General Pype was a set designer on Black Panther, Samaritan and Guardians of the Galaxy, his sound is reggae fusion which incorporates elements of hip-hop, rock-pop and R&B into the riddims of reggae and dancehall which he calls a “tube-sound”.

Early life and education 
General Pype was born on October 9th, 1981, in Lagos State, Nigeria. He studied at St. Gregory’s Secondary School in Obalende, in 1998.

Music career 
General Pype began classically singing at a young age in the 90s, when he stumbled upon the choral group: the 30-man Triumphant Chorale Voices, one of the top three orchestral groups across the country, whose success allowed Pype to tour the continent, including performances in Abuja’s Eagle Square ushering in the new millennium; and at The Organization of African Unity Addis Ababa, Ethiopia. To pursue his other musical interests, he left the group where his new manager gave him the stage name “Pype,” which stands for Prolific Youth Positive Entertainer. By 2005, he had established himself as a reggae/dancehall performer performing on stage alongside both Nigerian and international acts including dancehall legend Sean Paul, internationally acclaimed singer Akon, and at the MTVBase Music Awards Hosted by Wyclef Jean in Kenya.

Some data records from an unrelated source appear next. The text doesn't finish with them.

-- ==== Sys2Proof/Machine/Jump.lean ====
section
/-! DEFINITION. The jump instructions (spec/44_jump.md R160 to R166). -/

namespace Sys2Proof.Machine

/-- JMPA (R160). -/
def execJmpa (f : JumpFields) (s : State) : Result := transferTo s (jumpAddress s f.addr)

/-- CALL: the link to `RA`, then the jump (R161, R164). -/
def execCall (f : JumpFields) (s : State) : Result :=
  transferTo (s.setReg .ra (npc s)) (jumpAddress s f.addr)

/-- RTN: `pc` becomes `x[RA]` (R162). -/
def execRtn (_ : JumpFields) (s : State) : Result := transferTo s (s.reg .ra)

end Sys2Proof.Machine
end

Pype gained international acclaim through the hit success of his very first single, “Keep It Cool” (2007), which went on to be featured on the Golden Globe-winning American television series “The Shield” and enjoyed prominence through songs like 'Give it to Me" (2012) and "Champion" (2009). In 2010, General Pype won The Most Gifted Reggae and Dancehall Video for Champion remix at Channel O music video Awards and also in 2010, he got nominated for the 2010 MTV Africa Music Award.

He started his own record label, Obalende Records in 2012, to reflect where he grew up and hails from. Obalende is a suburb in a remote part of Lagos State.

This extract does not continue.